▸ Problem to solve: Which lines run from the one containing "theorem test_pseudo_wf_accepts : ([.write" to the end of the entries below? Retype exactly those, both ends included.

####################

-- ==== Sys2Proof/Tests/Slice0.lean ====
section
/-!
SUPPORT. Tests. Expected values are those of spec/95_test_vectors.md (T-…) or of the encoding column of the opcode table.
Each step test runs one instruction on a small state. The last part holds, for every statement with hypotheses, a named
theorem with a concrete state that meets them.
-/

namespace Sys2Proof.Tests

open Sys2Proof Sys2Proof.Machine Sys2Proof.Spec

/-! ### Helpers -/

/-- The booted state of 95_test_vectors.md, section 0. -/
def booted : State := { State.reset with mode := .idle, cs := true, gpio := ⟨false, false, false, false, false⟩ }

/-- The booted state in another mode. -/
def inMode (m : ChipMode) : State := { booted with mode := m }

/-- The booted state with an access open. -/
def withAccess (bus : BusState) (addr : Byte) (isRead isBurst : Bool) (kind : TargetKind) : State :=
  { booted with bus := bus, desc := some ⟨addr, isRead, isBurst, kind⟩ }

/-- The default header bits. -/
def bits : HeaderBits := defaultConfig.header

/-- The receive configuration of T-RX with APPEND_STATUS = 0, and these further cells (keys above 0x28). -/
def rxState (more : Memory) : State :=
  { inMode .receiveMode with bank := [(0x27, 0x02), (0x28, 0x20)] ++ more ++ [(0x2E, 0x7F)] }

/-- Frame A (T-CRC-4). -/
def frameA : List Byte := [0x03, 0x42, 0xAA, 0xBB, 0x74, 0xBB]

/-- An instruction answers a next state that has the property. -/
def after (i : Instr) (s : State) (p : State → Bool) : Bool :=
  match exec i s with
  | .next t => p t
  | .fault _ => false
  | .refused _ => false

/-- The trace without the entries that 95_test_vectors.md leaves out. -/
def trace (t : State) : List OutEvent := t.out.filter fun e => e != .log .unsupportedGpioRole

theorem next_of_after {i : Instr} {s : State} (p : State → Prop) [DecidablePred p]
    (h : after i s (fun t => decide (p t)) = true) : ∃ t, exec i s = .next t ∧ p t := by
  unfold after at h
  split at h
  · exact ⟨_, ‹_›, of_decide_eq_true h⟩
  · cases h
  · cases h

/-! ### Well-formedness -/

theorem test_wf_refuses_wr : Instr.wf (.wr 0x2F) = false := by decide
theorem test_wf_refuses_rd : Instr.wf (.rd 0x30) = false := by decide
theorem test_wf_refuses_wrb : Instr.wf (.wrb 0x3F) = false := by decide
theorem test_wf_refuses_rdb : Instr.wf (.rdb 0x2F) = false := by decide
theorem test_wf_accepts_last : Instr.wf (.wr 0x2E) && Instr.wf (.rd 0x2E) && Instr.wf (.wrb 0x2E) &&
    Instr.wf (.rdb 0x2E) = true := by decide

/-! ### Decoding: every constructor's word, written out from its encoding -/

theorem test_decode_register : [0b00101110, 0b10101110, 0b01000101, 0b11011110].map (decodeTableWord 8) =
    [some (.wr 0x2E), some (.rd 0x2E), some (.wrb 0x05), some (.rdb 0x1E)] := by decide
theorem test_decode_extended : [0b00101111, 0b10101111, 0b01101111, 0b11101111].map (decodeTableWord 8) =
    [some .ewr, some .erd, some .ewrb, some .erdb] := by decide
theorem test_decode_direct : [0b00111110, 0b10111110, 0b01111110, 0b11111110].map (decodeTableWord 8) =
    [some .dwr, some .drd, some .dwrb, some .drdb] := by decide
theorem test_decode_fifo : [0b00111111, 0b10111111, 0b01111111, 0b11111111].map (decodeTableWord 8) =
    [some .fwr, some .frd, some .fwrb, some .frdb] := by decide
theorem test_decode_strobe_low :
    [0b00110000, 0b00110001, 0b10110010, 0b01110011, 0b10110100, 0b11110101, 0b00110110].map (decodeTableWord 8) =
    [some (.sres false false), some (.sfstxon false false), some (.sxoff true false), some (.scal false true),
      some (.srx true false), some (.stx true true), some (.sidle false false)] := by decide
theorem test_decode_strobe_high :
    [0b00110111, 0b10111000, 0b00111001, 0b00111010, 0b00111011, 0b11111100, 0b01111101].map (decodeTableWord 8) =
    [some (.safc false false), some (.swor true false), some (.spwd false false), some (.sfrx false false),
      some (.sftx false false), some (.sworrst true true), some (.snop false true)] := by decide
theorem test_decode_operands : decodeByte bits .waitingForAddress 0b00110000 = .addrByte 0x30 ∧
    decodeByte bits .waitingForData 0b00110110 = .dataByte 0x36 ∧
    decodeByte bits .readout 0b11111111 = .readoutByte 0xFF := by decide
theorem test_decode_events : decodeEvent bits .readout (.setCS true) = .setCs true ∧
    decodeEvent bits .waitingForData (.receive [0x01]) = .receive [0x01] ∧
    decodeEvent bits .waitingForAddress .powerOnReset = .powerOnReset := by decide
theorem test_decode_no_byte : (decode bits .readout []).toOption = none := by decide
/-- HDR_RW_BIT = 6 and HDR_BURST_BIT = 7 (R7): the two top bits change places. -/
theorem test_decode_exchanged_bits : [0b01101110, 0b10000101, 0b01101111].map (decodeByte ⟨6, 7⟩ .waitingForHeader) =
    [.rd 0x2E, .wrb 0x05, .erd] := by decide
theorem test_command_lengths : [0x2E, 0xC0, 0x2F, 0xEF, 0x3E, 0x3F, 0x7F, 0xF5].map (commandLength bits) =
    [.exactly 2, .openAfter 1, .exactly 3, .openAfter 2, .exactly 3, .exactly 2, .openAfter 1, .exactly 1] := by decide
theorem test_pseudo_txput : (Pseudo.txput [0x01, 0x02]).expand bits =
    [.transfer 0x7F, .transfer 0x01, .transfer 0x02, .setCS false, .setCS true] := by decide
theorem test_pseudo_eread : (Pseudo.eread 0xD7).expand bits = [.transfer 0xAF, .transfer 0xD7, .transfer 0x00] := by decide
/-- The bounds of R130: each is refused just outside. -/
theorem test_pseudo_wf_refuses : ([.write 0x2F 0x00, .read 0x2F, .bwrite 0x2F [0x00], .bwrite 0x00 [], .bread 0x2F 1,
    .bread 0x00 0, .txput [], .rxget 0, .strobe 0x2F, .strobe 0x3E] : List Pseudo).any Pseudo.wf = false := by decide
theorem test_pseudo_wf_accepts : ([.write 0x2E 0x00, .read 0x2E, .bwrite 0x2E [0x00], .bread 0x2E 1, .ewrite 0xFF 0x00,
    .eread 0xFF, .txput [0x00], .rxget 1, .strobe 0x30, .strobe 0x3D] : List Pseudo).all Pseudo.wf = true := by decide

####################

▸ Result:
theorem test_pseudo_wf_accepts : ([.write 0x2E 0x00, .read 0x2E, .bwrite 0x2E [0x00], .bread 0x2E 1, .ewrite 0xFF 0x00,
    .eread 0xFF, .txput [0x00], .rxget 1, .strobe 0x30, .strobe 0x3D] : List Pseudo).all Pseudo.wf = true := by decide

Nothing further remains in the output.